═══ Study material

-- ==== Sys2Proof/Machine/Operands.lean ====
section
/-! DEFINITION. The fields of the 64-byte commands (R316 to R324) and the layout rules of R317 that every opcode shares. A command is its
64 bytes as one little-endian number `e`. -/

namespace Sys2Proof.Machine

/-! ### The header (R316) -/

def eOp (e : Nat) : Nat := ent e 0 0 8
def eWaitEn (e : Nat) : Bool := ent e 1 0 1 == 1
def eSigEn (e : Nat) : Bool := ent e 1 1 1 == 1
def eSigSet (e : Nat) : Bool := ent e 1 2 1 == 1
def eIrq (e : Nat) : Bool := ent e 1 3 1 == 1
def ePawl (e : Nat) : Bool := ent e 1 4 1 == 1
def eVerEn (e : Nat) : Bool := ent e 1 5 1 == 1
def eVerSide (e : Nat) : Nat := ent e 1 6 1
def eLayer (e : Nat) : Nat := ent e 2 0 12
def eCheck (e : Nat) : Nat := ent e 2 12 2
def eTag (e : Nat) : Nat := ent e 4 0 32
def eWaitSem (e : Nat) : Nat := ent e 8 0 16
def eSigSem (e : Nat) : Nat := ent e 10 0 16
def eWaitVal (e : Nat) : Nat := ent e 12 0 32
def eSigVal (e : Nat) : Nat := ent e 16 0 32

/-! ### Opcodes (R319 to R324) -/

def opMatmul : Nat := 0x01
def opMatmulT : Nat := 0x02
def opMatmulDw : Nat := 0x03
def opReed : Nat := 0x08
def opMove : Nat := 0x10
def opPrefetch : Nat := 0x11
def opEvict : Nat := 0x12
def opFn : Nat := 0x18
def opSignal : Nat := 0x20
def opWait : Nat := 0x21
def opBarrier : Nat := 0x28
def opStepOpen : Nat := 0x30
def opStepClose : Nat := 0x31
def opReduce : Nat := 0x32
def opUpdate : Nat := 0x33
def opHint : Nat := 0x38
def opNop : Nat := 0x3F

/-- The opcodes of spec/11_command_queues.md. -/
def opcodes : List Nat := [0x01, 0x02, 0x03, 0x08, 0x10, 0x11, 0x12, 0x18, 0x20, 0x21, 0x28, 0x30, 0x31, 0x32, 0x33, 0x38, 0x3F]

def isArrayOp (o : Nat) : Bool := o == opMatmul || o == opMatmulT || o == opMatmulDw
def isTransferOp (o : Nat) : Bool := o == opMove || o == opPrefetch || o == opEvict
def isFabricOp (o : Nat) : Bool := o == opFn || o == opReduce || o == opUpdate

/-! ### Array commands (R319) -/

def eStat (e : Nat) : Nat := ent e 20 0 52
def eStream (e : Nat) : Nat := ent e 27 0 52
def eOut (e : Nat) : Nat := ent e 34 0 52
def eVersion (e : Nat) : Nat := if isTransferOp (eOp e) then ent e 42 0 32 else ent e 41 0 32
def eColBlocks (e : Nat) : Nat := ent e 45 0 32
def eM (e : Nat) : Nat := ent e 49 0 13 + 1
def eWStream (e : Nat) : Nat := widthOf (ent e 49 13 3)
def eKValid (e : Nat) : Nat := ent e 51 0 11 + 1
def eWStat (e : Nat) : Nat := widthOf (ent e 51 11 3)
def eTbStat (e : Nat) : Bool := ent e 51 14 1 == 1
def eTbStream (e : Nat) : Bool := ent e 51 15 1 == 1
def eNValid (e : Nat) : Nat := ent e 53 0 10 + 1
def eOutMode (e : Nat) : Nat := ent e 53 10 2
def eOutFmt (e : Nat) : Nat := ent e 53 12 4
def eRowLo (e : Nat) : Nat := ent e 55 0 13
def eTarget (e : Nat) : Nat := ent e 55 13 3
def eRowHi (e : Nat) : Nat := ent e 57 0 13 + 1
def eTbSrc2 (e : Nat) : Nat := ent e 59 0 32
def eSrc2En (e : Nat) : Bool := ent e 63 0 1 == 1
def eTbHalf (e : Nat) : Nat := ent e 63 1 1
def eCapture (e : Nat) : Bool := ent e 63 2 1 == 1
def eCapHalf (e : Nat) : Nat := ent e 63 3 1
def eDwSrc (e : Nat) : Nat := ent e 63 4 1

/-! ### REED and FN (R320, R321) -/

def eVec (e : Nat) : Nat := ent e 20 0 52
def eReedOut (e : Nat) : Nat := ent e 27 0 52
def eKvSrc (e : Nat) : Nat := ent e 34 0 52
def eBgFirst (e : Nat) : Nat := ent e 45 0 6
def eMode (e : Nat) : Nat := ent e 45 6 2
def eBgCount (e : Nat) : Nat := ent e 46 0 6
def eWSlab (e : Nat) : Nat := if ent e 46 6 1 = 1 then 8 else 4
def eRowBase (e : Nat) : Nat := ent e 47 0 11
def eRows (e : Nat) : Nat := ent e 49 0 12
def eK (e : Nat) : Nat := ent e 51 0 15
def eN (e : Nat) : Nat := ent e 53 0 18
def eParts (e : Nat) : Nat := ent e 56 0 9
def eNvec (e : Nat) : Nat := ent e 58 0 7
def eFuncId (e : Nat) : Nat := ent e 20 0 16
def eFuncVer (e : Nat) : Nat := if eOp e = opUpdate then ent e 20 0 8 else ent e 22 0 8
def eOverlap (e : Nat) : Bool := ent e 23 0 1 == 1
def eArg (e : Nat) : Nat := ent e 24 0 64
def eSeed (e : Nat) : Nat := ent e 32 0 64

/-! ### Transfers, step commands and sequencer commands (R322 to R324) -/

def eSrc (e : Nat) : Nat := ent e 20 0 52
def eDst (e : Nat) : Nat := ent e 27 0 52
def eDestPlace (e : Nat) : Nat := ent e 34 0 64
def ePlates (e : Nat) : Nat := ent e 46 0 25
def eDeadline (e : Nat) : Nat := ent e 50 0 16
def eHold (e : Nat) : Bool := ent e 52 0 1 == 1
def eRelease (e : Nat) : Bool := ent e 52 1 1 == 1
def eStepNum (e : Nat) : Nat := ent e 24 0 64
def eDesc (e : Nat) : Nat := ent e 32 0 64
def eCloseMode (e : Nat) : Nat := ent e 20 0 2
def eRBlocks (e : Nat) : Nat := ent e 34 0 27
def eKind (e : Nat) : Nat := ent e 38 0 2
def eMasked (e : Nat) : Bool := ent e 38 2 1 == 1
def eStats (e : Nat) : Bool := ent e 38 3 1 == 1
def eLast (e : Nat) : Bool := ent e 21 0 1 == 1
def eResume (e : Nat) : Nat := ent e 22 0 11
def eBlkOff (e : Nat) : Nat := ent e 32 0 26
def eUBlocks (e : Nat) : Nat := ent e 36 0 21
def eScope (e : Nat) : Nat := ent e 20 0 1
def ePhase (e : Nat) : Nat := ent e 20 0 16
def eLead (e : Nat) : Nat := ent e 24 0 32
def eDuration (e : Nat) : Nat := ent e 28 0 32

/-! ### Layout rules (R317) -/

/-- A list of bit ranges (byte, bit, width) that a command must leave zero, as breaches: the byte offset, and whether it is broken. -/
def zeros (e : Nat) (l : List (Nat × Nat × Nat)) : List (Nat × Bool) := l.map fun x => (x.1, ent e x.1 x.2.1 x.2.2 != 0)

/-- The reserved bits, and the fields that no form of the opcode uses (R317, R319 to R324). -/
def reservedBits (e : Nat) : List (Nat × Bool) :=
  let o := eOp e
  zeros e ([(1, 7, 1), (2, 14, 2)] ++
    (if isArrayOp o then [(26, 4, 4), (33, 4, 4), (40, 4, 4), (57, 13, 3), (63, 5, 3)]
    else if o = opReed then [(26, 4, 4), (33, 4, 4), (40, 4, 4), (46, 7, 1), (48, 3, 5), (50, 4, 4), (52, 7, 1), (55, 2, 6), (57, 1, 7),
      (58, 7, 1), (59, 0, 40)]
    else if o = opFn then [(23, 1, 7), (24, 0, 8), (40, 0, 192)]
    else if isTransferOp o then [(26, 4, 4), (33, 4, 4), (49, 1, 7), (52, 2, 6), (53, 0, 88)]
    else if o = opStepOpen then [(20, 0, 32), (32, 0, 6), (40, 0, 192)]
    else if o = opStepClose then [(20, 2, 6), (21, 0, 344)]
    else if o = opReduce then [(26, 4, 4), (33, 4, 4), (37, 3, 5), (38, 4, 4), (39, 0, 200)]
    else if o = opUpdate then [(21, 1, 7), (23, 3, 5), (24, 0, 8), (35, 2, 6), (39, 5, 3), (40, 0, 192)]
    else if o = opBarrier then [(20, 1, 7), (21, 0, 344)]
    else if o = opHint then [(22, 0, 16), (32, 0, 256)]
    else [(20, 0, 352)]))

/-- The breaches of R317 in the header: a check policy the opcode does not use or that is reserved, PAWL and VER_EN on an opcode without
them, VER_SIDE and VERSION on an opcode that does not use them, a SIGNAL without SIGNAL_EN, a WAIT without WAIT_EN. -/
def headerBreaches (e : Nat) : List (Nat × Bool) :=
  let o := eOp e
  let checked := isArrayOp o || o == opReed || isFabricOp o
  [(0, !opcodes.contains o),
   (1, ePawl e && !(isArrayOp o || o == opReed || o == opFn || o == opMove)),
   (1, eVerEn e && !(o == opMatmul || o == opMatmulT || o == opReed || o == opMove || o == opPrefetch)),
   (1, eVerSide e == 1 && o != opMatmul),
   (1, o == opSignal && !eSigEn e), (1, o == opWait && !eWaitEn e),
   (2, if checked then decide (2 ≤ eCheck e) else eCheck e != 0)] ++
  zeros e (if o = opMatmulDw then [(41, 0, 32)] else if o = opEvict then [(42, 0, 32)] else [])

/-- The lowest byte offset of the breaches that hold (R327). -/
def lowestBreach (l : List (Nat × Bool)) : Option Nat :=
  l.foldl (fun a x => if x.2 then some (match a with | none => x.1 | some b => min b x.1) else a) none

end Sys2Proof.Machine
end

══════

_Brief_:
Only the lines from the beginning of the material through the line with "def opBarrier : Nat := 0x28" should appear in the answer, each copied exactly.

_Reply_:
-- ==== Sys2Proof/Machine/Operands.lean ====
section
/-! DEFINITION. The fields of the 64-byte commands (R316 to R324) and the layout rules of R317 that every opcode shares. A command is its
64 bytes as one little-endian number `e`. -/

namespace Sys2Proof.Machine

/-! ### The header (R316) -/

def eOp (e : Nat) : Nat := ent e 0 0 8
def eWaitEn (e : Nat) : Bool := ent e 1 0 1 == 1
def eSigEn (e : Nat) : Bool := ent e 1 1 1 == 1
def eSigSet (e : Nat) : Bool := ent e 1 2 1 == 1
def eIrq (e : Nat) : Bool := ent e 1 3 1 == 1
def ePawl (e : Nat) : Bool := ent e 1 4 1 == 1
def eVerEn (e : Nat) : Bool := ent e 1 5 1 == 1
def eVerSide (e : Nat) : Nat := ent e 1 6 1
def eLayer (e : Nat) : Nat := ent e 2 0 12
def eCheck (e : Nat) : Nat := ent e 2 12 2
def eTag (e : Nat) : Nat := ent e 4 0 32
def eWaitSem (e : Nat) : Nat := ent e 8 0 16
def eSigSem (e : Nat) : Nat := ent e 10 0 16
def eWaitVal (e : Nat) : Nat := ent e 12 0 32
def eSigVal (e : Nat) : Nat := ent e 16 0 32

/-! ### Opcodes (R319 to R324) -/

def opMatmul : Nat := 0x01
def opMatmulT : Nat := 0x02
def opMatmulDw : Nat := 0x03
def opReed : Nat := 0x08
def opMove : Nat := 0x10
def opPrefetch : Nat := 0x11
def opEvict : Nat := 0x12
def opFn : Nat := 0x18
def opSignal : Nat := 0x20
def opWait : Nat := 0x21
def opBarrier : Nat := 0x28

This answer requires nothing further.